Opening a restaurant is never easy, but it’s even more daunting when you’re tasked with reopening a space in Steve Wynn’s eponymous Vegas casino. In mid-2012, the venue formerly known as Okada reopened as Mizumi under new executive chef Devin Hashimoto. He revamped the menu to complement the interior’s remodel, resulting in an elegant dining destination serving Japanese favorites and Pan-Asian dishes.

Ingredient he’s currently obsessed with: soy salt “When I first got to Mizumi I had actually never seen it before. It’s very flaky, and ever since I tried it, I’ve been using it throughout the menu. It has a nice, really dark black color and is very crunchy. It just adds a clean soy flavor without the saltiness, which is very strange, considering it’s called salt.”
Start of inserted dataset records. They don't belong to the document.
/-- R402: under a pending halt bug the opcode byte is read without advancing PC, so it is read again, as the instruction's
next byte or by the next step. Of an illegal opcode this is the model's choice: PC stays at the opcode's own address, where
R1104 says PC = addr + 1 of an ordinary fetch (assumption 25). -/
def Obligations.TheHaltBugRepeatsTheOpcodeByte : Prop :=
  ∀ (s u : State) (i : Instr) (rest : List Byte), s.resetDue = none → u = s.envStep → u.haltState = .running →
    (u.ime = false ∨ u.pending = 0#5) → u.haltBugPending = true → decode (bytesAtPcRepeated u) = .ok (i, rest) →
    step s = exec i
      { u with ime := u.ime || u.imeDelay, imeDelay := false, pc := u.pc + BitVec.ofNat 16 ((encode i).length - 1),
               start := u.pc, reads := u.reads + (encode i).length, haltBugPending := false }

/-- R403: a halted step with nothing pending changes the cycle counters only and costs 1; with a request pending it continues
as a running step, whatever `ime` is. -/
def Obligations.AHaltedCpuIdlesUntilARequestIsPending : Prop :=
  ∀ s u : State, s.resetDue = none → u = s.envStep → u.haltState = .halted →
    (u.pending = 0#5 → step s = .next { u with stepCycles := 1, cycleTotal := u.cycleTotal + 1 }) ∧
    (u.pending ≠ 0#5 → step s = step { s with haltState := .running })

/-- R404: a stopped CPU does nothing until `stop_wake`, then continues as a running step (assumption 15: doing nothing is a
step that leaves the environment's move). -/
def Obligations.AStoppedCpuWaitsForStopWake : Prop :=
  ∀ s : State, s.resetDue = none → s.haltState = .stopped →
    (s.stopWake = false → step s = .next s.envStep) ∧
    (s.stopWake = true → step s = step { s with haltState := .running })

/-- R405: in the faulted state there is no step, and no reset leads out of it (R1104). -/
def Obligations.AFaultedCpuHasNoStep : Prop :=
  ∀ (s : State) (op : Byte) (addr : Word), s.haltState = .faulted op addr → step s = .fault (.illegalOpcode op addr)

/-- R1109: the kind dispatched is that of the lowest set bit of `pending()`, which is IE & IF & 0x1F, bit by bit (R1108), with the
kinds at bits 0 to 4 (R1106). -/
def Obligations.TheHighestPriorityIsTheLowestPendingBit : Prop :=
  [Interrupt.vblank, .lcdStat, .timer, .serial, .joypad].map Interrupt.bit = [0, 1, 2, 3, 4] ∧
  ∀ s : State,
    (∀ k : Interrupt, s.pending.getLsbD k.bit = (s.ie.getLsbD k.bit && s.iF.getLsbD k.bit)) ∧
    (s.highestPriority = none ↔ s.pending = 0#5) ∧
    ∀ k : Interrupt, s.highestPriority = some k ↔
      (s.pending.getLsbD k.bit = true ∧ ∀ j : Interrupt, j.bit < k.bit → s.pending.getLsbD j.bit = false)

/-- R1110, R1111: with `ime = 1` and a request pending a running step pushes PC, clears `ime` and `ime_delay`, goes to the
vector of the lowest pending bit, clears that request and no other, and costs 5; no register is saved or changed. That the
request is cleared in IF as the push leaves it is the model's reading of R1111's order (assumption 23). -/
def Obligations.DispatchPushesPcAndGoesToTheVector : Prop :=
  ∀ (s u w : State) (k : Interrupt), s.resetDue = none → u = s.envStep → u.haltState = .running → u.ime = true →
    u.pending.getLsbD k.bit = true → (∀ j : Interrupt, j.bit < k.bit → u.pending.getLsbD j.bit = false) →
    w = (u.write (u.sp - 1#16) (hiByte u.pc)).write (u.sp - 2#16) (loByte u.pc) →
    ∃ t, step s = .next t ∧
      t.pc.toNat = 0x40 + 8 * k.bit ∧ t.sp = u.sp - 2#16 ∧ t.ime = false ∧ t.imeDelay = false ∧
      t.haltState = .running ∧ t.haltBugPending = u.haltBugPending ∧ t.f = u.f ∧ (∀ r, t.getR8 r = u.getR8 r) ∧
      t.params = u.params ∧ t.env = u.env ∧ t.stepCycles = 5 ∧ t.cycleTotal = u.cycleTotal + 5 ∧
      (∀ j : Interrupt, t.iF.getLsbD j.bit = (w.iF.getLsbD j.bit && decide (j ≠ k))) ∧
      BusIs { w with iF := t.iF } t ∧
      (∀ n other, writeReaches (u.sp - 1#16) other = false → writeReaches (u.sp - 2#16) other = false →
        other ≠ 0xFF0F#16 → t.byteAt n other = u.byteAt n other) ∧
      ((region (u.sp - 1#16)).plain = true → (region (u.sp - 2#16)).plain = true →
        w.iF = u.iF ∧ w.ie = u.ie ∧
        ∀ n, t.byteAt n (u.sp - 1#16) = hiByte u.pc ∧ t.byteAt n (u.sp - 2#16) = loByte u.pc)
Favorite brewer: Hitachino Nest “I love the Sweet Stout, because I love the taste of espresso. I also really like the Red Rice Ale. We started carrying them when we reopened, which I was very happy about. It’s just a great brewery not a lot of people know about.”

Most memorable meal: Daniel in New York “We did the wine pairings, and they were amazing. Tableside service included a salt-cured John Dory, and it was very old-school. Execution-wise—particularly knowing how busy the restaurant was—everything was spot-on. I was blown away.”